Nostalgia 77

The Garden (Ubiquity)

The mostly acoustic brainchild of U.K. producer Ben Lamdin, Nostalgia 77 frames vibrant, late-'60s soul jazz and sinister, mid-'70s fusion in the context of modern funk and hip-hop. If the concept seems academic, that's because it is -- but only a meticulous po-mo auteur could fashion such a compelling, ferociously cool time warp. Lamdin focused more on digital dance beats in previous efforts, but this Garden sounds purely organic: Where "After Ararat" percolates with Afro-Latin polyrhythms and baritone sax, "Freedom" lock-steps with a rigid drum 'n' bells break and swinging horn section, and "Green Blades of Grass" shimmies with a wiry electric guitar riff, drunken trumpet, and loose, upright bass. N77's cover of the White Stripes' "Seven Nation Army" might get top billing for name recognition; the song stomps like hepcat Kong with Alice Russel's husky vocals, a monstrous bass line, and wicked horn finale.
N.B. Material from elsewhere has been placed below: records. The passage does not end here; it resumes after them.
-- ==== Sys2Proof/Laws/State.lean ====
section
/-!
SUPPORT. Laws/State.lean: one lemma per field per update of the state, true by definition, so that no proof unfolds a
record update.
-/

namespace Sys2Proof.Machine

/-! ### setCad -/

@[simp] theorem State.setCad_pending (s : State) (n : Fin 8) (x : CadRun) : (s.setCad n x).pending = s.pending := rfl
@[simp] theorem State.setCad_station (s : State) (n : Fin 8) (x : CadRun) : (s.setCad n x).station = s.station := rfl
@[simp] theorem State.setCad_portN (s : State) (n : Fin 8) (x : CadRun) : (s.setCad n x).portN = s.portN := rfl
@[simp] theorem State.setCad_portD (s : State) (n : Fin 8) (x : CadRun) : (s.setCad n x).portD = s.portD := rfl
@[simp] theorem State.setCad_classify (s : State) (n : Fin 8) (x : CadRun) : (s.setCad n x).classify = s.classify := rfl
@[simp] theorem State.setCad_residence (s : State) (n : Fin 8) (x : CadRun) : (s.setCad n x).residence = s.residence := rfl
@[simp] theorem State.setCad_copies (s : State) (n : Fin 8) (x : CadRun) : (s.setCad n x).copies = s.copies := rfl
@[simp] theorem State.setCad_sources (s : State) (n : Fin 8) (x : CadRun) : (s.setCad n x).sources = s.sources := rfl
@[simp] theorem State.setCad_exch (s : State) (n : Fin 8) (x : CadRun) : (s.setCad n x).exch = s.exch := rfl
@[simp] theorem State.setCad_time (s : State) (n : Fin 8) (x : CadRun) : (s.setCad n x).time = s.time := rfl
@[simp] theorem State.setCad_elapsed (s : State) (n : Fin 8) (x : CadRun) : (s.setCad n x).elapsed = s.elapsed := rfl
@[simp] theorem State.setCad_elapsedRem (s : State) (n : Fin 8) (x : CadRun) : (s.setCad n x).elapsedRem = s.elapsedRem := rfl
@[simp] theorem State.setCad_prevTime (s : State) (n : Fin 8) (x : CadRun) : (s.setCad n x).prevTime = s.prevTime := rfl
@[simp] theorem State.setCad_prevTime2 (s : State) (n : Fin 8) (x : CadRun) : (s.setCad n x).prevTime2 = s.prevTime2 := rfl
@[simp] theorem State.setCad_steps (s : State) (n : Fin 8) (x : CadRun) : (s.setCad n x).steps = s.steps := rfl
@[simp] theorem State.setCad_servoCfg (s : State) (n : Fin 8) (x : CadRun) : (s.setCad n x).servoCfg = s.servoCfg := rfl
@[simp] theorem State.setCad_servo (s : State) (n : Fin 8) (x : CadRun) : (s.setCad n x).servo = s.servo := rfl
@[simp] theorem State.setCad_clock (s : State) (n : Fin 8) (x : CadRun) : (s.setCad n x).clock = s.clock := rfl
@[simp] theorem State.setCad_banks (s : State) (n : Fin 8) (x : CadRun) : (s.setCad n x).banks = s.banks := rfl
@[simp] theorem State.setCad_active (s : State) (n : Fin 8) (x : CadRun) : (s.setCad n x).active = s.active := rfl
@[simp] theorem State.setCad_switch (s : State) (n : Fin 8) (x : CadRun) : (s.setCad n x).switch = s.switch := rfl
@[simp] theorem State.setCad_ser (s : State) (n : Fin 8) (x : CadRun) : (s.setCad n x).ser = s.ser := rfl
@[simp] theorem State.setCad_pins (s : State) (n : Fin 8) (x : CadRun) : (s.setCad n x).pins = s.pins := rfl
@[simp] theorem State.setCad_view (s : State) (n : Fin 8) (x : CadRun) : (s.setCad n x).view = s.view := rfl
@[simp] theorem State.setCad_departing (s : State) (n : Fin 8) (x : CadRun) : (s.setCad n x).departing = s.departing := rfl
@[simp] theorem State.setCad_capRec (s : State) (n : Fin 8) (x : CadRun) : (s.setCad n x).capRec = s.capRec := rfl
@[simp] theorem State.setCad_cap (s : State) (n : Fin 8) (x : CadRun) : (s.setCad n x).cap = s.cap := rfl
@[simp] theorem State.setCad_requests (s : State) (n : Fin 8) (x : CadRun) : (s.setCad n x).requests = s.requests := rfl
@[simp] theorem State.setCad_managers (s : State) (n : Fin 8) (x : CadRun) : (s.setCad n x).managers = s.managers := rfl
@[simp] theorem State.setCad_civil (s : State) (n : Fin 8) (x : CadRun) : (s.setCad n x).civil = s.civil := rfl
@[simp] theorem State.setCad_restart (s : State) (n : Fin 8) (x : CadRun) : (s.setCad n x).restart = s.restart := rfl
@[simp] theorem State.setCad_notifyCfg (s : State) (n : Fin 8) (x : CadRun) : (s.setCad n x).notifyCfg = s.notifyCfg := rfl
@[simp] theorem State.setCad_groups (s : State) (n : Fin 8) (x : CadRun) : (s.setCad n x).groups = s.groups := rfl
@[simp] theorem State.setCad_notifySeq (s : State) (n : Fin 8) (x : CadRun) : (s.setCad n x).notifySeq = s.notifySeq := rfl

/-! ### setSer -/

@[simp] theorem State.setSer_pending (s : State) (m : Fin 2) (x : Serializer) : (s.setSer m x).pending = s.pending := rfl
@[simp] theorem State.setSer_station (s : State) (m : Fin 2) (x : Serializer) : (s.setSer m x).station = s.station := rfl
@[simp] theorem State.setSer_portN (s : State) (m : Fin 2) (x : Serializer) : (s.setSer m x).portN = s.portN := rfl
@[simp] theorem State.setSer_portD (s : State) (m : Fin 2) (x : Serializer) : (s.setSer m x).portD = s.portD := rfl
@[simp] theorem State.setSer_classify (s : State) (m : Fin 2) (x : Serializer) : (s.setSer m x).classify = s.classify := rfl
@[simp] theorem State.setSer_residence (s : State) (m : Fin 2) (x : Serializer) : (s.setSer m x).residence = s.residence := rfl
@[simp] theorem State.setSer_copies (s : State) (m : Fin 2) (x : Serializer) : (s.setSer m x).copies = s.copies := rfl
@[simp] theorem State.setSer_sources (s : State) (m : Fin 2) (x : Serializer) : (s.setSer m x).sources = s.sources := rfl
@[simp] theorem State.setSer_exch (s : State) (m : Fin 2) (x : Serializer) : (s.setSer m x).exch = s.exch := rfl
@[simp] theorem State.setSer_time (s : State) (m : Fin 2) (x : Serializer) : (s.setSer m x).time = s.time := rfl
@[simp] theorem State.setSer_elapsed (s : State) (m : Fin 2) (x : Serializer) : (s.setSer m x).elapsed = s.elapsed := rfl
@[simp] theorem State.setSer_elapsedRem (s : State) (m : Fin 2) (x : Serializer) : (s.setSer m x).elapsedRem = s.elapsedRem := rfl
@[simp] theorem State.setSer_prevTime (s : State) (m : Fin 2) (x : Serializer) : (s.setSer m x).prevTime = s.prevTime := rfl
@[simp] theorem State.setSer_prevTime2 (s : State) (m : Fin 2) (x : Serializer) : (s.setSer m x).prevTime2 = s.prevTime2 := rfl
@[simp] theorem State.setSer_steps (s : State) (m : Fin 2) (x : Serializer) : (s.setSer m x).steps = s.steps := rfl
@[simp] theorem State.setSer_servoCfg (s : State) (m : Fin 2) (x : Serializer) : (s.setSer m x).servoCfg = s.servoCfg := rfl
@[simp] theorem State.setSer_servo (s : State) (m : Fin 2) (x : Serializer) : (s.setSer m x).servo = s.servo := rfl
@[simp] theorem State.setSer_clock (s : State) (m : Fin 2) (x : Serializer) : (s.setSer m x).clock = s.clock := rfl
@[simp] theorem State.setSer_banks (s : State) (m : Fin 2) (x : Serializer) : (s.setSer m x).banks = s.banks := rfl
@[simp] theorem State.setSer_active (s : State) (m : Fin 2) (x : Serializer) : (s.setSer m x).active = s.active := rfl
@[simp] theorem State.setSer_switch (s : State) (m : Fin 2) (x : Serializer) : (s.setSer m x).switch = s.switch := rfl
@[simp] theorem State.setSer_cad (s : State) (m : Fin 2) (x : Serializer) : (s.setSer m x).cad = s.cad := rfl
@[simp] theorem State.setSer_pins (s : State) (m : Fin 2) (x : Serializer) : (s.setSer m x).pins = s.pins := rfl
@[simp] theorem State.setSer_view (s : State) (m : Fin 2) (x : Serializer) : (s.setSer m x).view = s.view := rfl
@[simp] theorem State.setSer_departing (s : State) (m : Fin 2) (x : Serializer) : (s.setSer m x).departing = s.departing := rfl
@[simp] theorem State.setSer_capRec (s : State) (m : Fin 2) (x : Serializer) : (s.setSer m x).capRec = s.capRec := rfl
@[simp] theorem State.setSer_cap (s : State) (m : Fin 2) (x : Serializer) : (s.setSer m x).cap = s.cap := rfl
@[simp] theorem State.setSer_requests (s : State) (m : Fin 2) (x : Serializer) : (s.setSer m x).requests = s.requests := rfl
@[simp] theorem State.setSer_managers (s : State) (m : Fin 2) (x : Serializer) : (s.setSer m x).managers = s.managers := rfl
@[simp] theorem State.setSer_civil (s : State) (m : Fin 2) (x : Serializer) : (s.setSer m x).civil = s.civil := rfl
@[simp] theorem State.setSer_restart (s : State) (m : Fin 2) (x : Serializer) : (s.setSer m x).restart = s.restart := rfl
@[simp] theorem State.setSer_notifyCfg (s : State) (m : Fin 2) (x : Serializer) : (s.setSer m x).notifyCfg = s.notifyCfg := rfl
@[simp] theorem State.setSer_groups (s : State) (m : Fin 2) (x : Serializer) : (s.setSer m x).groups = s.groups := rfl
@[simp] theorem State.setSer_notifySeq (s : State) (m : Fin 2) (x : Serializer) : (s.setSer m x).notifySeq = s.notifySeq := rfl

/-! ### setCap -/

@[simp] theorem State.setCap_pending (s : State) (n : Fin 4) (x : CapLine) : (s.setCap n x).pending = s.pending := rfl
@[simp] theorem State.setCap_station (s : State) (n : Fin 4) (x : CapLine) : (s.setCap n x).station = s.station := rfl
@[simp] theorem State.setCap_portN (s : State) (n : Fin 4) (x : CapLine) : (s.setCap n x).portN = s.portN := rfl
@[simp] theorem State.setCap_portD (s : State) (n : Fin 4) (x : CapLine) : (s.setCap n x).portD = s.portD := rfl
@[simp] theorem State.setCap_classify (s : State) (n : Fin 4) (x : CapLine) : (s.setCap n x).classify = s.classify := rfl
@[simp] theorem State.setCap_residence (s : State) (n : Fin 4) (x : CapLine) : (s.setCap n x).residence = s.residence := rfl
@[simp] theorem State.setCap_copies (s : State) (n : Fin 4) (x : CapLine) : (s.setCap n x).copies = s.copies := rfl
@[simp] theorem State.setCap_sources (s : State) (n : Fin 4) (x : CapLine) : (s.setCap n x).sources = s.sources := rfl
@[simp] theorem State.setCap_exch (s : State) (n : Fin 4) (x : CapLine) : (s.setCap n x).exch = s.exch := rfl
@[simp] theorem State.setCap_time (s : State) (n : Fin 4) (x : CapLine) : (s.setCap n x).time = s.time := rfl
@[simp] theorem State.setCap_elapsed (s : State) (n : Fin 4) (x : CapLine) : (s.setCap n x).elapsed = s.elapsed := rfl
@[simp] theorem State.setCap_elapsedRem (s : State) (n : Fin 4) (x : CapLine) : (s.setCap n x).elapsedRem = s.elapsedRem := rfl
@[simp] theorem State.setCap_prevTime (s : State) (n : Fin 4) (x : CapLine) : (s.setCap n x).prevTime = s.prevTime := rfl
@[simp] theorem State.setCap_prevTime2 (s : State) (n : Fin 4) (x : CapLine) : (s.setCap n x).prevTime2 = s.prevTime2 := rfl
@[simp] theorem State.setCap_steps (s : State) (n : Fin 4) (x : CapLine) : (s.setCap n x).steps = s.steps := rfl
@[simp] theorem State.setCap_servoCfg (s : State) (n : Fin 4) (x : CapLine) : (s.setCap n x).servoCfg = s.servoCfg := rfl
@[simp] theorem State.setCap_servo (s : State) (n : Fin 4) (x : CapLine) : (s.setCap n x).servo = s.servo := rfl
@[simp] theorem State.setCap_clock (s : State) (n : Fin 4) (x : CapLine) : (s.setCap n x).clock = s.clock := rfl
@[simp] theorem State.setCap_banks (s : State) (n : Fin 4) (x : CapLine) : (s.setCap n x).banks = s.banks := rfl
@[simp] theorem State.setCap_active (s : State) (n : Fin 4) (x : CapLine) : (s.setCap n x).active = s.active := rfl
@[simp] theorem State.setCap_switch (s : State) (n : Fin 4) (x : CapLine) : (s.setCap n x).switch = s.switch := rfl
@[simp] theorem State.setCap_cad (s : State) (n : Fin 4) (x : CapLine) : (s.setCap n x).cad = s.cad := rfl
@[simp] theorem State.setCap_ser (s : State) (n : Fin 4) (x : CapLine) : (s.setCap n x).ser = s.ser := rfl
@[simp] theorem State.setCap_pins (s : State) (n : Fin 4) (x : CapLine) : (s.setCap n x).pins = s.pins := rfl
@[simp] theorem State.setCap_view (s : State) (n : Fin 4) (x : CapLine) : (s.setCap n x).view = s.view := rfl
@[simp] theorem State.setCap_departing (s : State) (n : Fin 4) (x : CapLine) : (s.setCap n x).departing = s.departing := rfl
@[simp] theorem State.setCap_capRec (s : State) (n : Fin 4) (x : CapLine) : (s.setCap n x).capRec = s.capRec := rfl
@[simp] theorem State.setCap_requests (s : State) (n : Fin 4) (x : CapLine) : (s.setCap n x).requests = s.requests := rfl
@[simp] theorem State.setCap_managers (s : State) (n : Fin 4) (x : CapLine) : (s.setCap n x).managers = s.managers := rfl
@[simp] theorem State.setCap_civil (s : State) (n : Fin 4) (x : CapLine) : (s.setCap n x).civil = s.civil := rfl
@[simp] theorem State.setCap_restart (s : State) (n : Fin 4) (x : CapLine) : (s.setCap n x).restart = s.restart := rfl
@[simp] theorem State.setCap_notifyCfg (s : State) (n : Fin 4) (x : CapLine) : (s.setCap n x).notifyCfg = s.notifyCfg := rfl
@[simp] theorem State.setCap_groups (s : State) (n : Fin 4) (x : CapLine) : (s.setCap n x).groups = s.groups := rfl
@[simp] theorem State.setCap_notifySeq (s : State) (n : Fin 4) (x : CapLine) : (s.setCap n x).notifySeq = s.notifySeq := rfl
But Lamdin's most unrelenting, pulse-pounding genius shows up early with album opener "Cheney Lane." Rugged Afrobeat horns, nimble jazz flute, slinky JBs guitar, and a neck-snapping beat take this one into the books. As an opener, it's almost too monumental. The rest of the album -- brilliant as it is -- only barely measures up.